What defines a landmark of the order? Perhaps the safest method is to restrict them to those ancient and therefore universal customs of the order, which either gradually grew into operation as rules of action, or, have been enacted from a time so long ago that no account of their origin exists.

The first request therefore of a custom or rule of action to constitute it a landmark is that it must have existed from a time when no one remembers anything else. Its antiquity is its essential element. If every one of the masonic scholars were to get together now and agree on a new regulation, it would not be a landmark because it would not satisfy the need for antiquity.

The second request of a custom or rule of action to constitute it a landmark is that it must also be by definition unrepealable. “The Landmarks are those essentials of Freemasonry without any one of which it would no longer be Freemasonry,” said MW Bro. Melvin M. Johnson, Past Grand Master of Massachusetts in 1923.

What are the landmarks of the order?
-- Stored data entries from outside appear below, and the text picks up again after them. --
-- ==== Sys2Proof/Machine/Chaining.lean ====
section
/-! DEFINITION. The CBC commands: opening a request (R144), its data blocks (R145, R146), closing it (R147). -/

namespace Sys2Proof.Machine

/-- `ENCCBC key, iv` opens a CBC request with `OP = 2` (R144). -/
def execEnccbc (key16 : KeyContainer) (iv : Block) (s : State) : Host.Outcome State Fault Refusal :=
  acceptHeader key16 s id fun key => .next (openChain iv (latchHeader 2#2 key s))

/-- `DECCBC key, iv` opens a CBC request with `OP = 3` (R144). -/
def execDeccbc (key16 : KeyContainer) (iv : Block) (s : State) : Host.Outcome State Fault Refusal :=
  acceptHeader key16 s id fun key => .next (openChain iv (latchHeader 3#2 key s))

/-- `DAT b`: `CBCE_BLOCK` when the latched `OP` is 2 (R145), `CBCD_BLOCK` when it is 3 (R146), and the block's `OUT`. -/
def execDat (b : Block) (s : State) : Host.Outcome State Fault Refusal :=
  acceptInRequest .datWhileIdle s <|
    readReg .op s.op fun op =>
      if opChains op then
        if opDecrypts op then cbcdBlockOp b s fun p s' => .next (emit (.out p) s')
        else cbceBlockOp b s fun c s' => .next (emit (.out c) s')
      else .fault .datOpNotChained

/-- `END` closes the open CBC request (R147). -/
def execEndReq (s : State) : Host.Outcome State Fault Refusal :=
  acceptInRequest .endWhileIdle s (.next (closeChain s))

end Sys2Proof.Machine
end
What are those peculiar marks by which we are able to designate our masonic inheritance, as recognized by the Grand Lodge of Ancient, Free and Accepted Masons of the State of Connecticut?
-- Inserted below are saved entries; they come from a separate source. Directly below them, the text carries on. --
-- ==== Sys2Proof/Machine/Internal.lean ====
section
/-! DEFINITION. The internal operations of the opcode table, each executed by itself: its effect on the registers the
spec gives it, and its returned value in `result` (log entries 5 and 6). No event selects them (R55); inside the commands
they are the functions these definitions call. -/

namespace Sys2Proof.Machine

/-- `PERM(T, w, v)` (R78): reads `TABLES`, writes nothing; refused where an entry is out of `[0, w)` (log entry 12). -/
def execPerm (t : TableRef) (w : Nat) (v : BitVec w) (s : State) : Host.Outcome State Fault Refusal :=
  match permList (tableEntries s.tables t) v with
  | some y => .next (returnValue (.bits _ y) s)
  | none => .refused .malformedTable

/-- `ROL5(h, k)` (R85). -/
def execRol5 (h : KeyHalf) (k : RotAmount) (s : State) : Host.Outcome State Fault Refusal :=
  .next (returnValue (.bits 5 (rol5 h k)) s)

/-- `KS(key)` (R87): writes `K1` and `K2` together (R11, R88). -/
def execKs (key : Key) (s : State) : Host.Outcome State Fault Refusal :=
  .next (returnValue (.pair (ks s.tables key).1 (ks s.tables key).2)
    { s with k1 := some (ks s.tables key).1, k2 := some (ks s.tables key).2 })

/-- `SBOX(S, n)` (R97). -/
def execSbox (box : SBoxName) (n : BitVec 4) (s : State) : Host.Outcome State Fault Refusal :=
  .next (returnValue (.bits 2 (sbox (s.tables.sbox box) n)) s)

/-- `F(s, k)` (R99). -/
def execF (x : Block) (k : Subkey) (s : State) : Host.Outcome State Fault Refusal :=
  .next (returnValue (.bits 4 (roundF s.tables x k)) s)

/-- `FK(s, k)` (R100). -/
def execFk (x : Block) (k : Subkey) (s : State) : Host.Outcome State Fault Refusal :=
  .next (returnValue (.bits 8 (roundFK s.tables x k)) s)

/-- `SW(s)` (R101). -/
def execSw (x : Block) (s : State) : Host.Outcome State Fault Refusal :=
  .next (returnValue (.bits 8 (swapHalves x)) s)

/-- `CRYPT(b, ka, kb)` (R111): `S` and `PHASE` are used and left at `NOVAL` and `P_NONE`; no other register. -/
def execCrypt (b : Block) (ka kb : Subkey) (s : State) : Host.Outcome State Fault Refusal :=
  .next (returnValue (.bits 8 (crypt s.tables b ka kb)) (leaveCipher s))

/-- `ENC(b, K1, K2)` over the registers `K1`, `K2` (R112). -/
def execEnc (b : Block) (s : State) : Host.Outcome State Fault Refusal :=
  encOp b s fun y s' => .next (returnValue (.bits 8 y) s')

/-- `DEC(b, K1, K2)` over the registers `K1`, `K2` (R113). -/
def execDec (b : Block) (s : State) : Host.Outcome State Fault Refusal :=
  decOp b s fun y s' => .next (returnValue (.bits 8 y) s')

/-- `CBCE_BLOCK(p)` (R127): reads `FB`, `K1`, `K2`; writes `FB`, `IDX`; emits nothing. -/
def execCbceBlock (p : Block) (s : State) : Host.Outcome State Fault Refusal :=
  cbceBlockOp p s fun c s' => .next (returnValue (.bits 8 c) s')

/-- `CBCD_BLOCK(c)` (R129): reads `FB`, `K1`, `K2`; writes `FB`, `IDX`; emits nothing. -/
def execCbcdBlock (c : Block) (s : State) : Host.Outcome State Fault Refusal :=
  cbcdBlockOp c s fun p s' => .next (returnValue (.bits 8 p) s')

end Sys2Proof.Machine
end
  1. Belief in the existence of a Supreme Being, in some revelation of his will, in the Resurrection of the Body and in the Immortality of the Soul.
  2. The obligations and modes of recognition and the Legend of the third degree.
  3. The necessity of a volume of the Sacred Law on the Altar.
  4. The symbolism of the operative art.
  5. That Masons must obey the moral law and the government of the country in which they live.
  6. That the Grand Master is Head of the Craft.
  7. That the Master is Head of the Lodge.
  8. That the Grand Lodge is the Supreme Governing Body within its territorial jurisdiction.
  9. That the Lodge has power to make Masons, and to administer its own private affairs.
  10. Under Connecticut Law, lawful age is 18 years. That every Candidate must be a man of at least eighteen years of age and under no restraint of liberty and well recommended.
  11. That no candidate can be received except by unanimous ballot, after due notice of his application and due inquiry as to his qualifications.
  12. That the ballot is inviolably secret.
  13. That no person can be installed Master of a Lodge unless he be a Past Warden, except by dispensation of the Grand Master.
  14. That the obligations, means of recognition, and the forms and ceremonies observed in conferring degrees are secret.
  15. That no innovation can be made upon the body of Masonry without the consent of the Grand Lodge having first been obtained.